Friday, March 12, 2010

I'm sensing something odd here

This is pretty strange stuff.

Physorg.com:

Harnessing Our Sensory Superpowers

March 12, 2010

(PhysOrg.com) -- New research in perceptual psychology and brain science is revealing that our senses pick up information about the world that we thought was only available to other species, Lawrence Rosenblum, UCR professor of psychology, writes in a new book.

Blind mountain bikers use echolocation to hear rocks in the trail. A connoisseur sniffs out the world’s most expensive cup of coffee. An artist whose sight disappeared as a young man paints and chooses his colors by touch.

New research in perceptual psychology and brain science is revealing that our senses pick up information about the world that we thought was only available to other species, Lawrence Rosenblum, professor of psychology at the University of California, Riverside, writes in a new book, “See What I’m Saying: The Extraordinary Powers of Our Five Senses” (Norton, 2010), published this month.

“We have hidden sensory channels we’re using all the time. This enables us to perceive things, often without awareness of where we get the information,” Rosenblum says. His 350-page book is aimed at getting people interested in new research on the senses. He uses numerous examples of people who have strengthened sight, hearing, smell, taste or touch - such as blind baseball players and a sommelier who can taste the vintage of a fine wine - to explain how the brain uses multiple senses and the subtlest information to perceive the world, and suggests ways to further develop those senses.

Brain-imaging and other tools have enabled researchers in the last decade to discover that the human brain is capable of changing its structure and organization - a process called neuroplasticity - as it is influenced by experience.

“It turns out that vacant areas of the are co-opted, and this can happen if you’re blindfolded for only 90 minutes,” he says. Removing sight as a sensory power can quickly enhance the senses of hearing, and even smell, for example.

Still, even without sensory loss, we already accomplish many of these exotic sensory skills. “We all have an onboard sonar system and a type of absolute pitch; and we all can perceive speech from seeing and even touching faces,” Rosenblum writes in “See What I’m Saying.” “What’s more, we engage many of these skills all day long. What largely distinguishes the expert perceiver from the rest of us is the same thing that gets us from here to Carnegie Hall: practice.”

Rosenblum has spent two decades studying multisensory perception, lipreading and hearing. His research has been supported by the National Science Foundation and the National Institutes of Health. He is internationally known for his research on risks the inaudibility of hybrid cars pose for blind and other pedestrians.

More information: http://www.psychology.ucr.edu/faculty/rosenblum/index.html

Provided by University of California, Riverside

Here's an older study from the same guy. Fascinating stuff:

Lip-read me now, hear me better later

April 12, 2007

Experience hearing a person's voice allows us to more easily hear what they are saying. Now research by UC Riverside psychology Professor Lawrence D. Rosenblum and graduate students Rachel M. Miller and Kauyumari Sanchez has shown that experience seeing a person's face also makes it easier to hear them.

Rosenblum’s paper, “Lip-Read Me Now, Hear Me Better Later: Crossmodal Transfer of Talker Familiarity Effects,” will appear in the May issue of the journal Psychological Science, published by the Association for Psychological Science.

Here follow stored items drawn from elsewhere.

/-- Write one output byte. -/
def State.putByte (s : State) (c : Cmd) (o : Nat) (b : Byte) : Except AccFault State :=
  match s.cmdCells c (c.card.dst + o) [b] with
  | .error e => .error e
  | .ok (s, cells) => .ok (s.cmdStore c cells)

/-- What a token's output gives: the state with what was written, and whether the capacity was passed or a fault met at an output
offset. -/
inductive Put where
  | ok (s : State) (o : Nat)
  | over (s : State)
  | fault (s : State) (e : AccFault) (o : Nat)

/-- Write literal bytes from output offset o, up to DSTCAP (R245). -/
def State.putAll (s : State) (c : Cmd) : Nat → List Byte → Put
  | o, [] => .ok s o
  | o, b :: bs =>
    if c.card.dstcap ≤ o then .over s
    else
      match s.putByte c o b with
      | .error e => .fault s e o
      | .ok s => s.putAll c (o + 1) bs

/-- Copy n bytes from d back, one at a time (R245). -/
def State.putMatch (s : State) (c : Cmd) (d : Nat) : Nat → Nat → Put
  | o, 0 => .ok s o
  | o, n + 1 =>
    if c.card.dstcap ≤ o then .over s
    else
      match s.outByte c (o - d) with
      | .error e => .fault s e o
      | .ok b =>
        match s.putByte c o b with
        | .error e => .fault s e o
        | .ok s => s.putMatch c d (o + 1) n

/-! ### The end of a job, and its faults (R244, R246) -/

/-- A job ends; its record waits for JOB_COMPLETE. -/
def State.jobEnd (s : State) (c : Cmd) (status outlen inused : Nat) (cause : Nat := 0) (addr : DWord := 0) : State :=
  s.modCmd c.id fun c => { c with
    job := some { status := status, outlen := outlen, inused := inused, cause := cause, addr := addr } }

/-- A job goes on at a restart point: an input offset and an output offset (R246). -/
def State.jobAt (s : State) (c : Cmd) (pos o : Nat) : State := s.modCmd c.id fun c => { c with beat := pos, done := o }

/-- A job meets a fault (R246): PAGE_NOT_PRESENT stops it at its last restart point; any other fault, or one that nothing
serves, ends it with STATUS FAULT. `used` counts the stream bytes of the whole tokens before, `o` the bytes written to DST
(R244). -/
def State.jobFault (s : State) (c : Cmd) (e : AccFault) (used o : Nat) : State :=
  if e.1.recoverable && (s.part c.vf).fqOn then
    match s.fileFault c.vf e.1 (BitVec.ofNat 64 e.2) (faultStamp c.thr true) with
    | (s, none) => s
    | (s, some id) => s.modCmd c.id fun c => { c with
        tokens := (used, o)
        fault := some { cause := e.1, va := BitVec.ofNat 64 e.2, fid := some id, logged := true, resolved := false, met := s.now } }
  else s.jobEnd c 3 o used e.1.code (BitVec.ofNat 64 e.2)

/-! ### STORED and BREF (R245) -/

/-- Copy n bytes of STORED, each read and then written: input and output offsets are the same. -/
def State.storedBytes (s : State) (c : Cmd) : Nat → Nat → Put
  | 0, o => .ok s o
  | n + 1, o =>
    match s.jobByte c o with
    | .bad => .ok s o
    | .fault e => .fault s e o
    | .ok b _ =>
      match s.putAll c o [BitVec.ofNat 8 b] with
      | .ok s o => s.storedBytes c n o
      | r => r

/-- A 256-byte beat of STORED. -/
def State.storedBeat (s : State) (c : Cmd) : State :=
  let total := min c.card.srclen c.card.dstcap
  match s.storedBytes c (min 256 (total - c.beat)) c.beat with
  | .over s => s
  | .fault s e o => s.jobFault c e o o
  | .ok s o => if total ≤ o then s.jobEnd c (if c.card.dstcap < c.card.srclen then 1 else 0) o o else s.jobAt c o o

/-- A token of BREF: a literal run, or a match (length, distance). -/
inductive BToken where
  | lit (bs : List Byte)
  | copy (len dist : Nat)

/-- Read a BREF token. -/
def State.brefToken (s : State) (c : Cmd) (pos : Nat) : Parse BToken :=
  match s.jobByte c pos with
  | .bad => .bad
  | .fault e => .fault e
  | .ok h p =>
    if h < 128 then
      match s.jobBytes c p (h + 1) with
      | .ok bs q => .ok (.lit bs) q
      | .bad => .bad
      | .fault e => .fault e
    else
      match s.jobBytes c p 2 with
      | .ok bs q => .ok (.copy (h - 128 + 3) (natOf bs)) q
      | .bad => .bad
      | .fault e => .fault e

/-- A token of BREF is decoded: each token boundary is a restart point. -/
def State.brefStep (s : State) (c : Cmd) : State :=
  match s.brefToken c c.beat with
  | .bad => s.jobEnd c 2 c.done c.beat
  | .fault e => s.jobFault c e c.beat c.done
  | .ok tok p =>
    match (match tok with
      | .lit bs => some (s.putAll c c.done bs)
      | .copy n d => if d = 0 ∨ c.done < d then none else some (s.putMatch c d c.done n)) with
    | none => s.jobEnd c 2 c.done c.beat
    | some (.over s) => s.jobEnd c 1 c.card.dstcap c.beat
    | some (.fault s e o) => s.jobFault c e c.beat o
    | some (.ok s o) => if c.card.srclen ≤ p then s.jobEnd c 0 o p else s.jobAt c p o

/-! ### DEFLATE (RFC 1951, R245) -/

/-- How many codes have each length 0 to 15. -/
def lengthCounts (ls : List Nat) : List Nat := (upTo 0 16).map fun n => (ls.filter fun l => l == n).length

/-- The unused code space of a set of lengths: negative when it is over-subscribed. -/
def codeSlack (counts : List Nat) : Int :=
  (upTo 1 15).foldl (fun (left : Int) n => 2 * left - counts.getD n 0) 1

/-- A canonical code: the counts of each length, and the symbols in order of code. -/
structure Huff where
  counts : List Nat
  syms   : List Nat

/-- The canonical code of a list of lengths. -/
def Huff.of (ls : List Nat) : Huff :=
  { counts := lengthCounts ls
    syms := (upTo 1 15).flatMap fun n => (ls.zip (upTo 0 ls.length)).filterMap fun (l, i) => if l = n then some i else none }

/-- The lengths form a usable code: complete, or at most one code of length 1 in all. -/
def lengthsOk (ls : List Nat) : Bool :=
  let cs := lengthCounts ls
  codeSlack cs == 0 || (decide (0 < codeSlack cs) && ls.length == cs.getD 0 0 + cs.getD 1 0 && decide (cs.getD 1 0 ≤ 1))

/-- Read one symbol: bit by bit, comparing with the first code of each length. -/
def State.huffSym (s : State) (c : Cmd) (h : Huff) : Nat → Nat → Nat → Nat → Nat → Nat → Parse Nat
  | 0, _, _, _, _, _ => .bad
  | fuel + 1, len, code, first, index, pos =>
    match s.jobBits c pos 1 with
    | .bad => .bad
    | .fault e => .fault e
    | .ok b p =>
      let code := code + b
      let n := h.counts.getD len 0
      if code < first + n then .ok (h.syms.getD (index + (code - first)) 0) p
      else s.huffSym c h fuel (len + 1) (2 * code) (2 * (first + n)) (index + n) p

/-- Read one symbol of a code. -/
def State.symbol (s : State) (c : Cmd) (h : Huff) (pos : Nat) : Parse Nat := s.huffSym c h 15 1 0 0 0 pos

/-- Base and extra bits of a length symbol. -/
def lengthBase : List (Nat × Nat) :=
  [(3, 0), (4, 0), (5, 0), (6, 0), (7, 0), (8, 0), (9, 0), (10, 0), (11, 1), (13, 1), (15, 1), (17, 1), (19, 2), (23, 2),
   (27, 2), (31, 2), (35, 3), (43, 3), (51, 3), (59, 3), (67, 4), (83, 4), (99, 4), (115, 4), (131, 5), (163, 5), (195, 5),
   (227, 5), (258, 0)]

/-- Base and extra bits of a distance symbol. -/
def distBase : List (Nat × Nat) :=
  [(1, 0), (2, 0), (3, 0), (4, 0), (5, 1), (7, 1), (9, 2), (13, 2), (17, 3), (25, 3), (33, 4), (49, 4), (65, 5), (97, 5),
   (129, 6), (193, 6), (257, 7), (385, 7), (513, 8), (769, 8), (1025, 9), (1537, 9), (2049, 10), (3073, 10), (4097, 11),
   (6145, 11), (8193, 12), (12289, 12), (16385, 13), (24577, 13)]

Sixty college undergraduates were asked to lip-read sentences from a silent videotape of a talker's face. These subjects all had normal hearing and vision and had no formal lip reading experience.

After an hour of lip reading, the students were asked to listen to sentences heard against a background of noise and to identify as many words as they could. Half of the students heard sentences from the same talker they had just lip-read, while the other half heard sentences by a new talker. The undergraduates who lip-read and heard speech from the same talker were better at identifying the noisy sentences than those who lip-read from one talker and heard speech from another.

These findings suggest that when we watch a person speak, we become familiar with characteristics of their speaking style which also are present in the sound of their speech. This allows talker familiarity to be transferred from lip reading to listening, thereby making a talker easier to hear. These results have implications for individuals with hearing impairments as well as for brain lesion patients, Rosenblum said.